I have downloaded an offline version of ebook which opens by ipublish central reader. The downloaded ebook consists of huge number of .imp files. 
How can i merge them into one pdf file?


----------



## tkin (Aug 31, 2014)

Deadman said:


> I have downloaded an offline version of ebook which opens by ipublish central reader. The downloaded ebook consists of huge number of .imp files.
> How can i merge them into one pdf file?


Use calibre.


----------



## Deadman (Sep 1, 2014)

Doesn't support imp format


----------



## ankush28 (Sep 1, 2014)

use PDF printer and print it to PDF! It sounds weird but rarely takes 1 minute.


----------



## gameranand (Sep 2, 2014)

ankush28 said:


> use PDF printer and print it to PDF! It sounds weird but rarely takes 1 minute.



Good Idea.


----------



## Deadman (Sep 2, 2014)

As i already said that the main file is split into 700 files so that is not possible.


----------



## ankush28 (Sep 4, 2014)

Can you upload files into zip?
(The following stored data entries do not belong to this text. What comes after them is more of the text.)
-- ==== Sys2Proof/Laws/State.lean ====
section
/-! SUPPORT. One lemma per field per named update of State, so that no later proof unfolds a record update; and the
same for the stores of the memory. -/
namespace Sys2Proof.Machine

/-! ## raise -/

@[simp] theorem raise_S (f : ErrCode) (i : Word) (s : State) : (raise f i s).S = s.S := rfl
@[simp] theorem raise_V (f : ErrCode) (i : Word) (s : State) : (raise f i s).V = s.V := rfl
@[simp] theorem raise_N (f : ErrCode) (i : Word) (s : State) : (raise f i s).N = s.N := rfl
@[simp] theorem raise_J (f : ErrCode) (i : Word) (s : State) : (raise f i s).J = s.J := rfl
@[simp] theorem raise_NEG (f : ErrCode) (i : Word) (s : State) : (raise f i s).NEG = s.NEG := rfl
@[simp] theorem raise_T_VALID (f : ErrCode) (i : Word) (s : State) : (raise f i s).T_VALID = s.T_VALID := rfl
@[simp] theorem raise_K_VALID (f : ErrCode) (i : Word) (s : State) : (raise f i s).K_VALID = s.K_VALID := rfl
@[simp] theorem raise_KI_VALID (f : ErrCode) (i : Word) (s : State) : (raise f i s).KI_VALID = s.KI_VALID := rfl
@[simp] theorem raise_VERIFIED (f : ErrCode) (i : Word) (s : State) : (raise f i s).VERIFIED = s.VERIFIED := rfl
@[simp] theorem raise_J_VALID (f : ErrCode) (i : Word) (s : State) : (raise f i s).J_VALID = s.J_VALID := rfl
@[simp] theorem raise_ERR_CODE (f : ErrCode) (i : Word) (s : State) : (raise f i s).ERR_CODE = f := rfl
@[simp] theorem raise_ERRINFO (f : ErrCode) (i : Word) (s : State) : (raise f i s).ERRINFO = i := rfl
@[simp] theorem raise_MADDR (f : ErrCode) (i : Word) (s : State) : (raise f i s).MADDR = s.MADDR := rfl
@[simp] theorem raise_mem (f : ErrCode) (i : Word) (s : State) : (raise f i s).mem = s.mem := rfl
@[simp] theorem raise_script (f : ErrCode) (i : Word) (s : State) : (raise f i s).script = s.script := rfl
@[simp] theorem raise_pc (f : ErrCode) (i : Word) (s : State) : (raise f i s).pc = s.pc := rfl
@[simp] theorem raise_obs (f : ErrCode) (i : Word) (s : State) : (raise f i s).obs = s.obs := rfl

/-! ## memWrite -/

@[simp] theorem memWrite_S (m : StoreId) (r : Nat) (v : Row) (s : State) : (memWrite m r v s).S = s.S := rfl
@[simp] theorem memWrite_V (m : StoreId) (r : Nat) (v : Row) (s : State) : (memWrite m r v s).V = s.V := rfl
@[simp] theorem memWrite_N (m : StoreId) (r : Nat) (v : Row) (s : State) : (memWrite m r v s).N = s.N := rfl
@[simp] theorem memWrite_J (m : StoreId) (r : Nat) (v : Row) (s : State) : (memWrite m r v s).J = s.J := rfl
@[simp] theorem memWrite_NEG (m : StoreId) (r : Nat) (v : Row) (s : State) : (memWrite m r v s).NEG = s.NEG := rfl
@[simp] theorem memWrite_T_VALID (m : StoreId) (r : Nat) (v : Row) (s : State) : (memWrite m r v s).T_VALID = s.T_VALID := rfl
@[simp] theorem memWrite_K_VALID (m : StoreId) (r : Nat) (v : Row) (s : State) : (memWrite m r v s).K_VALID = s.K_VALID := rfl
@[simp] theorem memWrite_KI_VALID (m : StoreId) (r : Nat) (v : Row) (s : State) : (memWrite m r v s).KI_VALID = s.KI_VALID := rfl
@[simp] theorem memWrite_VERIFIED (m : StoreId) (r : Nat) (v : Row) (s : State) : (memWrite m r v s).VERIFIED = s.VERIFIED := rfl
@[simp] theorem memWrite_J_VALID (m : StoreId) (r : Nat) (v : Row) (s : State) : (memWrite m r v s).J_VALID = s.J_VALID := rfl
@[simp] theorem memWrite_ERR_CODE (m : StoreId) (r : Nat) (v : Row) (s : State) : (memWrite m r v s).ERR_CODE = s.ERR_CODE := rfl
@[simp] theorem memWrite_ERRINFO (m : StoreId) (r : Nat) (v : Row) (s : State) : (memWrite m r v s).ERRINFO = s.ERRINFO := rfl
@[simp] theorem memWrite_MADDR (m : StoreId) (r : Nat) (v : Row) (s : State) : (memWrite m r v s).MADDR = s.MADDR := rfl
@[simp] theorem memWrite_mem (m : StoreId) (r : Nat) (v : Row) (s : State) : (memWrite m r v s).mem = withStore s.mem m (writeRow (storeOf s.mem m) r v) := rfl
@[simp] theorem memWrite_script (m : StoreId) (r : Nat) (v : Row) (s : State) : (memWrite m r v s).script = s.script := rfl
@[simp] theorem memWrite_pc (m : StoreId) (r : Nat) (v : Row) (s : State) : (memWrite m r v s).pc = s.pc := rfl
@[simp] theorem memWrite_obs (m : StoreId) (r : Nat) (v : Row) (s : State) : (memWrite m r v s).obs = s.obs := rfl

/-! ## loseKIS -/

@[simp] theorem loseKIS_S (s : State) : (loseKIS s).S = s.S := rfl
@[simp] theorem loseKIS_V (s : State) : (loseKIS s).V = s.V := rfl
@[simp] theorem loseKIS_N (s : State) : (loseKIS s).N = s.N := rfl
@[simp] theorem loseKIS_J (s : State) : (loseKIS s).J = s.J := rfl
@[simp] theorem loseKIS_NEG (s : State) : (loseKIS s).NEG = s.NEG := rfl
@[simp] theorem loseKIS_T_VALID (s : State) : (loseKIS s).T_VALID = s.T_VALID := rfl
@[simp] theorem loseKIS_K_VALID (s : State) : (loseKIS s).K_VALID = s.K_VALID := rfl
@[simp] theorem loseKIS_KI_VALID (s : State) : (loseKIS s).KI_VALID = s.KI_VALID := rfl
@[simp] theorem loseKIS_VERIFIED (s : State) : (loseKIS s).VERIFIED = s.VERIFIED := rfl
@[simp] theorem loseKIS_J_VALID (s : State) : (loseKIS s).J_VALID = s.J_VALID := rfl
@[simp] theorem loseKIS_ERR_CODE (s : State) : (loseKIS s).ERR_CODE = s.ERR_CODE := rfl
@[simp] theorem loseKIS_ERRINFO (s : State) : (loseKIS s).ERRINFO = s.ERRINFO := rfl
@[simp] theorem loseKIS_MADDR (s : State) : (loseKIS s).MADDR = s.MADDR := rfl
@[simp] theorem loseKIS_mem (s : State) : (loseKIS s).mem = withStore s.mem .KIS (loseRows s.mem.KIS) := rfl
@[simp] theorem loseKIS_script (s : State) : (loseKIS s).script = s.script := rfl
@[simp] theorem loseKIS_pc (s : State) : (loseKIS s).pc = s.pc := rfl
@[simp] theorem loseKIS_obs (s : State) : (loseKIS s).obs = s.obs := rfl

/-! ## multiplyV -/

@[simp] theorem multiplyV_S (m : StoreId) (s : State) : (multiplyV m s).S = s.S := rfl
@[simp] theorem multiplyV_V (m : StoreId) (s : State) : (multiplyV m s).V = matVec (readMatrix m s) s.V := rfl
@[simp] theorem multiplyV_N (m : StoreId) (s : State) : (multiplyV m s).N = s.N := rfl
@[simp] theorem multiplyV_J (m : StoreId) (s : State) : (multiplyV m s).J = s.J := rfl
@[simp] theorem multiplyV_NEG (m : StoreId) (s : State) : (multiplyV m s).NEG = s.NEG := rfl
@[simp] theorem multiplyV_T_VALID (m : StoreId) (s : State) : (multiplyV m s).T_VALID = s.T_VALID := rfl
@[simp] theorem multiplyV_K_VALID (m : StoreId) (s : State) : (multiplyV m s).K_VALID = s.K_VALID := rfl
@[simp] theorem multiplyV_KI_VALID (m : StoreId) (s : State) : (multiplyV m s).KI_VALID = s.KI_VALID := rfl
@[simp] theorem multiplyV_VERIFIED (m : StoreId) (s : State) : (multiplyV m s).VERIFIED = s.VERIFIED := rfl
@[simp] theorem multiplyV_J_VALID (m : StoreId) (s : State) : (multiplyV m s).J_VALID = s.J_VALID := rfl
@[simp] theorem multiplyV_ERR_CODE (m : StoreId) (s : State) : (multiplyV m s).ERR_CODE = s.ERR_CODE := rfl
@[simp] theorem multiplyV_ERRINFO (m : StoreId) (s : State) : (multiplyV m s).ERRINFO = s.ERRINFO := rfl
@[simp] theorem multiplyV_MADDR (m : StoreId) (s : State) : (multiplyV m s).MADDR = s.MADDR := rfl
@[simp] theorem multiplyV_mem (m : StoreId) (s : State) : (multiplyV m s).mem = s.mem := rfl
@[simp] theorem multiplyV_script (m : StoreId) (s : State) : (multiplyV m s).script = s.script := rfl
@[simp] theorem multiplyV_pc (m : StoreId) (s : State) : (multiplyV m s).pc = s.pc := rfl
@[simp] theorem multiplyV_obs (m : StoreId) (s : State) : (multiplyV m s).obs = s.obs := rfl

/-! ## emitJump -/

@[simp] theorem emitJump_S (s : State) : (emitJump s).S = s.S := rfl
@[simp] theorem emitJump_V (s : State) : (emitJump s).V = s.V := rfl
@[simp] theorem emitJump_N (s : State) : (emitJump s).N = s.N := rfl
@[simp] theorem emitJump_J (s : State) : (emitJump s).J = jumpConstant (readMatrix .TS s) (readMatrix .KIS s) s.N := rfl
@[simp] theorem emitJump_NEG (s : State) : (emitJump s).NEG = s.NEG := rfl
@[simp] theorem emitJump_T_VALID (s : State) : (emitJump s).T_VALID = s.T_VALID := rfl
@[simp] theorem emitJump_K_VALID (s : State) : (emitJump s).K_VALID = s.K_VALID := rfl
@[simp] theorem emitJump_KI_VALID (s : State) : (emitJump s).KI_VALID = s.KI_VALID := rfl
@[simp] theorem emitJump_VERIFIED (s : State) : (emitJump s).VERIFIED = s.VERIFIED := rfl
@[simp] theorem emitJump_J_VALID (s : State) : (emitJump s).J_VALID = true := rfl
@[simp] theorem emitJump_ERR_CODE (s : State) : (emitJump s).ERR_CODE = s.ERR_CODE := rfl
@[simp] theorem emitJump_ERRINFO (s : State) : (emitJump s).ERRINFO = s.ERRINFO := rfl
@[simp] theorem emitJump_MADDR (s : State) : (emitJump s).MADDR = s.MADDR := rfl
@[simp] theorem emitJump_mem (s : State) : (emitJump s).mem = s.mem := rfl
@[simp] theorem emitJump_script (s : State) : (emitJump s).script = s.script := rfl
@[simp] theorem emitJump_pc (s : State) : (emitJump s).pc = s.pc := rfl
@[simp] theorem emitJump_obs (s : State) : (emitJump s).obs = s.obs := rfl

/-! ## observe -/

@[simp] theorem observe_S (o : Observed) (s : State) : (observe o s).S = s.S := rfl
@[simp] theorem observe_V (o : Observed) (s : State) : (observe o s).V = s.V := rfl
@[simp] theorem observe_N (o : Observed) (s : State) : (observe o s).N = s.N := rfl
@[simp] theorem observe_J (o : Observed) (s : State) : (observe o s).J = s.J := rfl
@[simp] theorem observe_NEG (o : Observed) (s : State) : (observe o s).NEG = s.NEG := rfl
@[simp] theorem observe_T_VALID (o : Observed) (s : State) : (observe o s).T_VALID = s.T_VALID := rfl
@[simp] theorem observe_K_VALID (o : Observed) (s : State) : (observe o s).K_VALID = s.K_VALID := rfl
@[simp] theorem observe_KI_VALID (o : Observed) (s : State) : (observe o s).KI_VALID = s.KI_VALID := rfl
@[simp] theorem observe_VERIFIED (o : Observed) (s : State) : (observe o s).VERIFIED = s.VERIFIED := rfl
@[simp] theorem observe_J_VALID (o : Observed) (s : State) : (observe o s).J_VALID = s.J_VALID := rfl
@[simp] theorem observe_ERR_CODE (o : Observed) (s : State) : (observe o s).ERR_CODE = s.ERR_CODE := rfl
@[simp] theorem observe_ERRINFO (o : Observed) (s : State) : (observe o s).ERRINFO = s.ERRINFO := rfl
@[simp] theorem observe_MADDR (o : Observed) (s : State) : (observe o s).MADDR = s.MADDR := rfl
@[simp] theorem observe_mem (o : Observed) (s : State) : (observe o s).mem = s.mem := rfl
@[simp] theorem observe_script (o : Observed) (s : State) : (observe o s).script = s.script := rfl
@[simp] theorem observe_pc (o : Observed) (s : State) : (observe o s).pc = s.pc := rfl
@[simp] theorem observe_obs (o : Observed) (s : State) : (observe o s).obs = s.obs ++ [o] := rfl

/-! ## resetCore -/

@[simp] theorem resetCore_S (s : State) : (resetCore s).S = zero4 := rfl
@[simp] theorem resetCore_V (s : State) : (resetCore s).V = 0 := rfl
@[simp] theorem resetCore_N (s : State) : (resetCore s).N = 0 := rfl
@[simp] theorem resetCore_J (s : State) : (resetCore s).J = zero4 := rfl
@[simp] theorem resetCore_NEG (s : State) : (resetCore s).NEG = false := rfl
@[simp] theorem resetCore_T_VALID (s : State) : (resetCore s).T_VALID = false := rfl
@[simp] theorem resetCore_K_VALID (s : State) : (resetCore s).K_VALID = false := rfl
@[simp] theorem resetCore_KI_VALID (s : State) : (resetCore s).KI_VALID = false := rfl
@[simp] theorem resetCore_VERIFIED (s : State) : (resetCore s).VERIFIED = false := rfl
@[simp] theorem resetCore_J_VALID (s : State) : (resetCore s).J_VALID = false := rfl
@[simp] theorem resetCore_ERR_CODE (s : State) : (resetCore s).ERR_CODE = .none := rfl
@[simp] theorem resetCore_ERRINFO (s : State) : (resetCore s).ERRINFO = 0 := rfl
@[simp] theorem resetCore_MADDR (s : State) : (resetCore s).MADDR = 0 := rfl
@[simp] theorem resetCore_mem (s : State) : (resetCore s).mem = ⟨loseRows s.mem.TS, loseRows s.mem.KS, loseRows s.mem.KIS⟩ := rfl
@[simp] theorem resetCore_script (s : State) : (resetCore s).script = s.script := rfl
@[simp] theorem resetCore_pc (s : State) : (resetCore s).pc = s.pc := rfl
@[simp] theorem resetCore_obs (s : State) : (resetCore s).obs = s.obs := rfl

/-! ## the stores of the memory -/

@[simp] theorem storeOf_withStore_same (mem : Memory) (m : StoreId) (st : RowStore) :
    storeOf (withStore mem m st) m = st := by cases m <;> rfl

theorem storeOf_withStore_other (mem : Memory) (m m' : StoreId) (st : RowStore) (h : m' ≠ m) :
    storeOf (withStore mem m st) m' = storeOf mem m' := by
  cases m <;> cases m' <;> first | rfl | exact absurd rfl h

@[simp] theorem withStore_withStore (mem : Memory) (m : StoreId) (a b : RowStore) :
    withStore (withStore mem m a) m b = withStore mem m b := by cases m <;> rfl

@[simp] theorem withStore_storeOf (mem : Memory) (m : StoreId) : withStore mem m (storeOf mem m) = mem := by
  cases m <;> rfl

@[simp] theorem stageState_done (s : State) : stageState (.done s) = s := rfl
@[simp] theorem stageState_raised (s : State) : stageState (.raised s) = s := rfl
@[simp] theorem andThen_done (s : State) (f : State → Stage) : andThen (.done s) f = f s := rfl
@[simp] theorem andThen_raised (s : State) (f : State → Stage) : andThen (.raised s) f = .raised s := rfl

@[simp] theorem advance_next (s : State) : advance (.next s) = .next { s with pc := s.pc + 1 } := rfl
@[simp] theorem advance_fault (f : Fault) : advance (.fault f) = .fault f := rfl
@[simp] theorem advance_refused (r : Refusal) : advance (.refused r) = .refused r := rfl

end Sys2Proof.Machine
end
If smaller ~10Mb?

How do you read in your reader application? by opening files one by one?


----------



## kunalgujarathi (Sep 4, 2014)

Have you tried Nitro PDF?
Try it!
I think it will work!


----------



## srkmish (Sep 5, 2014)

Nitro PDF is my all in one soln for any pdf related editing.


----------



## topgear (Sep 6, 2014)

how about this :
Convert IMP files to PDF Format


----------



## Deadman (Sep 7, 2014)

topgear said:


> how about this :
> Convert IMP files to PDF Format



already tried didnt work

- - - Updated - - -



ankush28 said:


> Can you upload files into zip? If smaller ~10Mb?
> 
> How do you read in your reader application? by opening files one by one?


there are some database and xml files inside the main folder which automatically sorts the file when read by the application.


----------



## joedu32 (Sep 6, 2016)

Deadman said:


> already tried didnt work
> 
> - - - Updated - - -
> 
> ...



HI, Can you convert from IMP to PDF???

Thank you!


----------